Mathematical Programming For Adaptive Experiments
Che, Ethan, Jiang, Daniel R., Namkoong, Hongseok, Wang, Jimmy
Adaptive experimentation can significantly improve statistical power, but standard algorithms overlook important practical issues including batched and delayed feedback, personalization, non-stationarity, multiple objectives, and constraints. To address these issues, the current algorithm design paradigm crafts tailored methods for each problem instance. Since it is infeasible to devise novel algorithms for every real-world instance, practitioners often have to resort to suboptimal approximations that do not address all of their challenges. Moving away from developing bespoke algorithms for each setting, we present a mathematical programming view of adaptive experimentation that can flexibly incorporate a wide range of objectives, constraints, and statistical procedures. By formulating a dynamic program in the batched limit, our modeling framework enables the use of scalable optimization methods (e.g., SGD and auto-differentiation) to solve for treatment allocations. We evaluate our framework on benchmarks modeled after practical challenges such as non-stationarity, personalization, multi-objectives, and constraints. Unlike bespoke algorithms such as modified variants of Thomson sampling, our mathematical programming approach provides remarkably robust performance across instances.
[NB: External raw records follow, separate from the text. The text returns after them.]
-- ==== Sys2Proof/Tests/Slice0.lean ====
section
/-! SUPPORT. The model's own tests: words and results written out from the spec (the "Example" of each instruction's rule and the
vectors of 95_test_vectors.md), one step each on a small state; and for every statement with hypotheses a state and operands
that meet them. -/

namespace Sys2Proof.Tests

open Sys2Proof Sys2Proof.Machine

/-! ### Well-formedness -/

theorem test_wf_jalr_ra_refused : (Instr.jalr 15#4).wellFormed = false := by decide
theorem test_wf_jalr_other : (Instr.jalr 14#4).wellFormed = true := by decide
theorem test_wf_movgs_below_refused : (Instr.movgs 3#4 1#4).wellFormed = false := by decide
theorem test_wf_movgs_above_refused : (Instr.movgs 14#4 1#4).wellFormed = false := by decide
theorem test_wf_movsg_below_refused : (Instr.movsg 1#4 3#4).wellFormed = false := by decide
theorem test_wf_movsg_above_refused : (Instr.movsg 1#4 14#4).wellFormed = false := by decide
theorem test_wf_special_bounds : (Instr.movgs 4#4 1#4).wellFormed = true ∧ (Instr.movsg 1#4 13#4).wellFormed = true := by decide

/-! ### Decoding: the word of each rule's "Example" is the instruction the rule names -/

theorem test_decode_add : decodeTableWord 32 0x03100002 = some (.add 3#4 1#4 2#4) := by decide
theorem test_decode_addi : decodeTableWord 32 0x1310FFFF = some (.addi 3#4 1#4 0xFFFF#16) := by decide
theorem test_decode_addu : decodeTableWord 32 0x03110002 = some (.addu 3#4 1#4 2#4) := by decide
theorem test_decode_addui : decodeTableWord 32 0x1311FFFF = some (.addui 3#4 1#4 0xFFFF#16) := by decide
theorem test_decode_sub : decodeTableWord 32 0x03120002 = some (.sub 3#4 1#4 2#4) := by decide
theorem test_decode_subi : decodeTableWord 32 0x1312FFFF = some (.subi 3#4 1#4 0xFFFF#16) := by decide
theorem test_decode_subu : decodeTableWord 32 0x03130002 = some (.subu 3#4 1#4 2#4) := by decide
theorem test_decode_subui : decodeTableWord 32 0x1313FFFF = some (.subui 3#4 1#4 0xFFFF#16) := by decide
theorem test_decode_mult : decodeTableWord 32 0x03140002 = some (.mult 3#4 1#4 2#4) := by decide
theorem test_decode_multi : decodeTableWord 32 0x13148000 = some (.multi 3#4 1#4 0x8000#16) := by decide
theorem test_decode_multu : decodeTableWord 32 0x03150002 = some (.multu 3#4 1#4 2#4) := by decide
theorem test_decode_multui : decodeTableWord 32 0x1315FFFF = some (.multui 3#4 1#4 0xFFFF#16) := by decide
theorem test_decode_div : decodeTableWord 32 0x03160002 = some (.div 3#4 1#4 2#4) := by decide
theorem test_decode_divi : decodeTableWord 32 0x1316FFFE = some (.divi 3#4 1#4 0xFFFE#16) := by decide
theorem test_decode_divu : decodeTableWord 32 0x03170002 = some (.divu 3#4 1#4 2#4) := by decide
theorem test_decode_divui : decodeTableWord 32 0x1317FFFE = some (.divui 3#4 1#4 0xFFFE#16) := by decide
theorem test_decode_rem : decodeTableWord 32 0x03180002 = some (.rem 3#4 1#4 2#4) := by decide
theorem test_decode_remi : decodeTableWord 32 0x1318FFFE = some (.remi 3#4 1#4 0xFFFE#16) := by decide
theorem test_decode_remu : decodeTableWord 32 0x03190002 = some (.remu 3#4 1#4 2#4) := by decide
theorem test_decode_remui : decodeTableWord 32 0x1319FFFE = some (.remui 3#4 1#4 0xFFFE#16) := by decide
theorem test_decode_lhi : decodeTableWord 32 0x330E1234 = some (.lhi 3#4 0x1234#16) := by decide
theorem test_decode_la : decodeTableWord 32 0xC1012345 = some (.la 1#4 0x12345#20) := by decide
theorem test_decode_and : decodeTableWord 32 0x031B0002 = some (.and 3#4 1#4 2#4) := by decide
theorem test_decode_andi : decodeTableWord 32 0x131BFFFF = some (.andi 3#4 1#4 0xFFFF#16) := by decide
theorem test_decode_or : decodeTableWord 32 0x031D0002 = some (.or 3#4 1#4 2#4) := by decide
theorem test_decode_ori : decodeTableWord 32 0x131D5678 = some (.ori 3#4 1#4 0x5678#16) := by decide
theorem test_decode_xor : decodeTableWord 32 0x031F0002 = some (.xor 3#4 1#4 2#4) := by decide
theorem test_decode_xori : decodeTableWord 32 0x131FFFFF = some (.xori 3#4 1#4 0xFFFF#16) := by decide
theorem test_decode_sll : decodeTableWord 32 0x031A0002 = some (.sll 3#4 1#4 2#4) := by decide
theorem test_decode_slli : decodeTableWord 32 0x131A0008 = some (.slli 3#4 1#4 0x0008#16) := by decide
theorem test_decode_srl : decodeTableWord 32 0x031C0002 = some (.srl 3#4 1#4 2#4) := by decide
theorem test_decode_srli : decodeTableWord 32 0x131C0008 = some (.srli 3#4 1#4 0x0008#16) := by decide
theorem test_decode_sra : decodeTableWord 32 0x031E0002 = some (.sra 3#4 1#4 2#4) := by decide
theorem test_decode_srai : decodeTableWord 32 0x131E0008 = some (.srai 3#4 1#4 0x0008#16) := by decide
theorem test_decode_slt : decodeTableWord 32 0x23100002 = some (.slt 3#4 1#4 2#4) := by decide
theorem test_decode_slti : decodeTableWord 32 0x3310FFFF = some (.slti 3#4 1#4 0xFFFF#16) := by decide
theorem test_decode_sltu : decodeTableWord 32 0x23110002 = some (.sltu 3#4 1#4 2#4) := by decide
theorem test_decode_sltui : decodeTableWord 32 0x3311FFFF = some (.sltui 3#4 1#4 0xFFFF#16) := by decide
theorem test_decode_sgt : decodeTableWord 32 0x23120002 = some (.sgt 3#4 1#4 2#4) := by decide
theorem test_decode_sgti : decodeTableWord 32 0x3312FFFF = some (.sgti 3#4 1#4 0xFFFF#16) := by decide
theorem test_decode_sgtu : decodeTableWord 32 0x23130002 = some (.sgtu 3#4 1#4 2#4) := by decide
theorem test_decode_sgtui : decodeTableWord 32 0x3313FFFF = some (.sgtui 3#4 1#4 0xFFFF#16) := by decide
theorem test_decode_sle : decodeTableWord 32 0x23140002 = some (.sle 3#4 1#4 2#4) := by decide
theorem test_decode_slei : decodeTableWord 32 0x3314FFFF = some (.slei 3#4 1#4 0xFFFF#16) := by decide
theorem test_decode_sleu : decodeTableWord 32 0x23150002 = some (.sleu 3#4 1#4 2#4) := by decide
theorem test_decode_sleui : decodeTableWord 32 0x3315FFFF = some (.sleui 3#4 1#4 0xFFFF#16) := by decide
theorem test_decode_sge : decodeTableWord 32 0x23160002 = some (.sge 3#4 1#4 2#4) := by decide
theorem test_decode_sgei : decodeTableWord 32 0x3316FFFF = some (.sgei 3#4 1#4 0xFFFF#16) := by decide
theorem test_decode_sgeu : decodeTableWord 32 0x23170002 = some (.sgeu 3#4 1#4 2#4) := by decide
theorem test_decode_sgeui : decodeTableWord 32 0x3317FFFF = some (.sgeui 3#4 1#4 0xFFFF#16) := by decide
theorem test_decode_seq : decodeTableWord 32 0x23180002 = some (.seq 3#4 1#4 2#4) := by decide
theorem test_decode_seqi : decodeTableWord 32 0x3318FFFF = some (.seqi 3#4 1#4 0xFFFF#16) := by decide
theorem test_decode_sequ : decodeTableWord 32 0x23190002 = some (.sequ 3#4 1#4 2#4) := by decide
theorem test_decode_sequi : decodeTableWord 32 0x3319FFFF = some (.sequi 3#4 1#4 0xFFFF#16) := by decide
theorem test_decode_sne : decodeTableWord 32 0x231A0002 = some (.sne 3#4 1#4 2#4) := by decide
theorem test_decode_snei : decodeTableWord 32 0x331AFFFF = some (.snei 3#4 1#4 0xFFFF#16) := by decide
theorem test_decode_sneu : decodeTableWord 32 0x231B0002 = some (.sneu 3#4 1#4 2#4) := by decide
theorem test_decode_sneui : decodeTableWord 32 0x331BFFFF = some (.sneui 3#4 1#4 0xFFFF#16) := by decide
theorem test_decode_j : decodeTableWord 32 0x40000010 = some (.j 0x00010#20) := by decide
theorem test_decode_jr : decodeTableWord 32 0x50F00000 = some (.jr 15#4) := by decide
theorem test_decode_jal : decodeTableWord 32 0x60000010 = some (.jal 0x00010#20) := by decide
theorem test_decode_jalr : decodeTableWord 32 0x70500000 = some (.jalr 5#4) := by decide
theorem test_decode_beqz : decodeTableWord 32 0xA0100003 = some (.beqz 1#4 0x00003#20) := by decide
theorem test_decode_bnez : decodeTableWord 32 0xB01FFFFD = some (.bnez 1#4 0xFFFFD#20) := by decide
theorem test_decode_lw : decodeTableWord 32 0x82100004 = some (.lw 2#4 1#4 0x00004#20) := by decide
theorem test_decode_sw : decodeTableWord 32 0x92100004 = some (.sw 2#4 1#4 0x00004#20) := by decide
theorem test_decode_movgs : decodeTableWord 32 0x391C0000 = some (.movgs 9#4 1#4) := by decide
theorem test_decode_movsg : decodeTableWord 32 0x319D0000 = some (.movsg 1#4 9#4) := by decide
theorem test_decode_brk : decodeTableWord 32 0x200C0000 = some .brk := by decide
theorem test_decode_syscall : decodeTableWord 32 0x200D0000 = some .syscall := by decide
theorem test_decode_rfe : decodeTableWord 32 0x200E0000 = some .rfe := by decide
AExGym: Benchmarks and Environments for Adaptive Experimentation
Wang, Jimmy, Che, Ethan, Jiang, Daniel R., Namkoong, Hongseok
Innovations across science and industry are evaluated using randomized trials (i.e., A/B tests). While simple and robust, such static designs are inefficient or infeasible for testing many hypotheses. Adaptive designs can greatly improve statistical power in theory, but they have seen limited adoption due to their fragility in practice. We present a benchmark for adaptive experimentation based on realworld datasets, highlighting prominent practical challenges to operationalizing adaptivity: non-stationarity, batched/delayed feedback, multiple outcomes and objectives, and external validity. Our benchmark aims to spur methodological development that puts practical performance (e.g., robustness) as a central concern, rather than mathematical guarantees on contrived instances. We release an opensource library, AExGym, which is designed with modularity and extensibility in mind to allow experimentation practitioners to develop and benchmark custom environments and algorithms.